Mt. Zion’s senior pastor, the Rev. Daryl Horton, has been in his current role only since June 2021 but has already steered Mt. Zion through major change, weathering the literal storm known as Icemageddon 2021 and the ensuing building renovation following flooding.
“Up until the pandemic, we did no livestream. We had no Facebook,” he said. “We had to learn how to adapt within a week’s time. The pandemic actually pushed us into a place of using technology in a way that we never have before.”
The church’s health, Horton said, is due to many factors including its reputation, partnerships and collaborations. Mt. Zion, for example, has paired with the University of Texas’ School of Nursing to secure a grant to support African American mental health and wellness. The church’s criminal justice ministry performs outreach to incarcerated people, focusing on their re-entry into the local community. Also, the church’s tradition of food giveaways at major holidays such as Thanksgiving and Christmas remains intact.
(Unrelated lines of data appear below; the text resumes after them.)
-- ==== Sys2Proof/Machine/MemEvents.lean ====
section
/-!
DEFINITION. Events of memory and translation: the tun (R294, R295), evictions (R293), walks (R302), soft errors (R296) and
invalidation commands (R304).
-/

namespace Sys2Proof.Machine

/-! ## Lines (R293 to R296) -/

/-- A contribution arrives at its home slice and is merged (R294; log 7). -/
def execTunMerge (i : Nat) (s : State) : Out :=
  match s.tun[i]? with
  | none => .next s
  | some t => .next ({ s with tun := s.tun.eraseIdx i }.mergeTun t)

def execTunEviction (l : Nat) (s : State) : Out := .next (if (s.line l).tun then s.evict l else s)

def execLineEviction (l : Nat) (s : State) : Out :=
  .next (if (s.line l).dirty && !(s.line l).tun then s.evict l else s)

/-- Granules of 8 bytes below this number are of memory; the others, less it, are of the SRAM pools (R288). -/
def firstPoolGranule : Nat := 2 ^ 39

/-- Granules from this number on are of copies in the L1s: core c's copy of granule g is this plus c * 2^39 + g. -/
def firstL1Granule : Nat := 2 ^ 40

/-- A granule of a core's copy of a line is poisoned; one that the L1 does not hold cannot be. -/
def State.poisonL1 (s : State) (core g : Nat) : State :=
  let u := s.core core
  let hit (e : L1Line) : L1Line := if e.line = g / 16 then { e with bad := g % 16 :: e.bad } else e
  if u.l1.any fun e => e.line == g / 16 then s.setCore core { u with l1 := u.l1.map hit } else s

/-- A soft error: one that is corrected is counted, another poisons 8 bytes (R296). -/
def execEccError (granule : Nat) (hard : Bool) (s : State) : Out :=
  if !hard then .next { s with harbour := { s.harbour with corrected := s.harbour.corrected + 1 } }
  else if granule < firstPoolGranule then
    .next (if s.poison.contains granule then s else { s with poison := granule :: s.poison })
  else if firstL1Granule ≤ granule then
    .next (s.poisonL1 ((granule - firstL1Granule) / 2 ^ 39) ((granule - firstL1Granule) % 2 ^ 39))
  else
    let g := granule - firstPoolGranule
    .next (if s.spoison.contains g then s else { s with spoison := g :: s.spoison })

/-! ## Walks (R302) -/

/-- The entry is of the same page and address space. -/
def TlbEntry.same (t u : TlbEntry) : Bool := t.asid == u.asid && t.va == u.va && t.size == u.size

/-- The set of a TLB of 64 sets that a page is put into (log 10). -/
def TlbEntry.set (t : TlbEntry) : Nat := t.va / t.size % 64

/-- A translation put into a TLB of 64 sets of 8 ways, or into a die's translation cache of n entries; the one taken
longest ago leaves (R302; log 10). -/
def tlbTake (t : TlbEntry) (l : List TlbEntry) : List TlbEntry :=
  keepFirst (fun u => u.set == t.set) 8 (t :: l.filter fun u => !u.same t)
def tcacheTake (n : Nat) (t : TlbEntry) (l : List TlbEntry) : List TlbEntry := (t :: l.filter fun u => !u.same t).take n

/-- The well-formed node entries that a walk reads (R298, R302). -/
def State.walkNodes (s : State) (asid va : Nat) : List (Nat × Nat × Nat × Nat) → Nat → List NodeEntry
  | [], _ => []
  | (lv, sh, n, next) :: ls, node =>
    let pa := node + 16 * (va / 2 ^ sh % n)
    let e := leNat (s.bytesUnder pa 16 0)
    let np := fld e 9 33 * 512
    if !s.populated node 16 || s.poisoned pa 16 || e % 4 != 1 || fld e 42 86 != 0 || fld e 2 7 != 0 || lv == 3
      || np % 2 ^ next != 0 then []
    else { asid := asid, lv := lv, va := va / 2 ^ sh * 2 ^ sh, size := 2 ^ sh, node := np }
      :: State.walkNodes s asid va ls np

/-- The node entries of a walk on a die: from the node that its node cache names, or from the root. -/
def State.nodesRead (s : State) (die asid va : Nat) : List NodeEntry :=
  match s.nodeCached die asid va with
  | some e => s.walkNodes asid va (levels.drop (e.lv + 1)) e.node
  | none =>
    let e := leNat (s.bytesUnder (s.xlat.astbase.toNat + 16 * asid) 16 0)
    if flag e 64 then s.walkNodes asid va levels (fld e 17 25 * 2 ^ 17) else []

/-- The node cache of a die after a walk: of the entries that it held and of those that the walk read, those that it keeps
are free (R302; log 10). -/
def State.keepNodes (s : State) (die asid va : Nat) : State :=
  let u := s.die die
  let all := u.nodes ++ s.nodesRead die asid va
  let (x, s) := s.free
  s.setDie die { u with nodes := ((all.zipIdx 0).filter fun e => flag x e.2).map (·.1) }

/-- A walk completes on a die: a valid, well-formed leaf goes to the die's translation cache and to the TLBs of the
cores that wait for it, which are free (R302; log 2), and node entries to its node cache. No invalid entry is cached. -/
def execPageWalk (die asid : Nat) (va : W64) (s : State) : Out :=
  if 4 ≤ die ∨ 2 ^ 12 ≤ asid ∨ 2 ^ 52 ≤ va.toNat then .next s
  else
    let r := s.walk die asid va.toNat
    let s := s.keepNodes die asid va.toNat
    match r with
    | .leaf t false =>
      let (x, s) := s.free
      let u := s.die die
      let s := s.setDie die { u with tcache := tcacheTake 16384 t u.tcache }
      .next ((List.range 64).foldl (fun s c =>
        if flag x c then
          let v := s.core (64 * die + c)
          s.setCore (64 * die + c) { v with tlb := tlbTake t v.tlb }
        else s) s)
    | _ => .next s

/-! ## Invalidation (R304) -/

/-- A write of XCMD queues a command with the value that XVA then has. -/
def State.queueXcmd (s : State) (kind asid n : Nat) : State :=
  { s with xlat := { s.xlat with cmds := s.xlat.cmds ++ [(kind, asid, s.xlat.xva, n)] } }

def execXcmdInvalidatePage (asid : BitVec 12) (s : State) : Out := .next (s.queueXcmd 0 asid.toNat 0)
def execXcmdInvalidateRange (asid : BitVec 12) (n : W32) (s : State) : Out := .next (s.queueXcmd 1 asid.toNat n.toNat)
def execXcmdInvalidateAsid (asid : BitVec 12) (s : State) : Out := .next (s.queueXcmd 2 asid.toNat 0)
def execXcmdInvalidateAll (s : State) : Out := .next (s.queueXcmd 3 0 0)

/-- A command removes the translation. -/
def removes (c : Nat × Nat × W64 × Nat) (t : TlbEntry) : Bool :=
  let xva := c.2.2.1.toNat
  match c.1 with
  | 0 => t.asid == c.2.1 && decide (t.va ≤ xva) && decide (xva < t.va + t.size)
  | 1 => decide (0 < c.2.2.2) && t.asid == c.2.1 && decide (t.va < xva + c.2.2.2 * 2 ^ 16) && decide (xva < t.va + t.size)
  | 2 => t.asid == c.2.1
  | _ => true

/-- A part of a copy that was translated with a removed translation is under way. -/
def State.partUses (s : State) (c : Nat × Nat × W64 × Nat) : Bool :=
  s.clusters.any fun e => e.2.copies.any fun p => p.part.any fun x => x.src.any (removes c) || x.dst.any (removes c)

/-- The oldest command completes: every access that has been sent out is performed, no part goes on with a removed
translation, and no cache holds one (R304). -/
def execInvalidationComplete (s : State) : Out :=
  match s.xlat.cmds with
  | [] => .next s
  | c :: rest =>
    if !s.reqs.isEmpty || s.partUses c then .next s
    else
      let s := s.drainTun
      let keep (l : List TlbEntry) : List TlbEntry := l.filter fun t => !removes c t
      .next { s with
        cores := s.cores.map fun (e : Nat × Core) => (e.1, { e.2 with tlb := keep e.2.tlb }),
        dies := s.dies.map fun (e : Nat × Die) =>
          (e.1, { e.2 with tcache := keep e.2.tcache, nodes := if c.1 = 3 then [] else e.2.nodes }),
        xlat := { s.xlat with cmds := rest, xseq := s.xlat.xseq + 1 } }

end Sys2Proof.Machine
end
“I think it goes without saying that you have to have a healthy financial commitment from the membership, because it’s hard to do things if you can’t keep the lights on,” Horton said.
Like Bell, Horton, too, is circumspect about change in the community.
“It’s no longer Black and brown people who predominantly live here. And so there becomes an opportunity to try to figure out, ‘How does Mount Zion maintain her identity? How does Mount Zion maintain her purpose and her vision, knowing that the members no longer live across the street?’” he asked.
While many areas in East Austin are historically Black, gentrification has introduced residents who aren’t. Horton aims to create a welcoming environment for people of a variety of backgrounds.
“They need Jesus just like everybody else,” he said.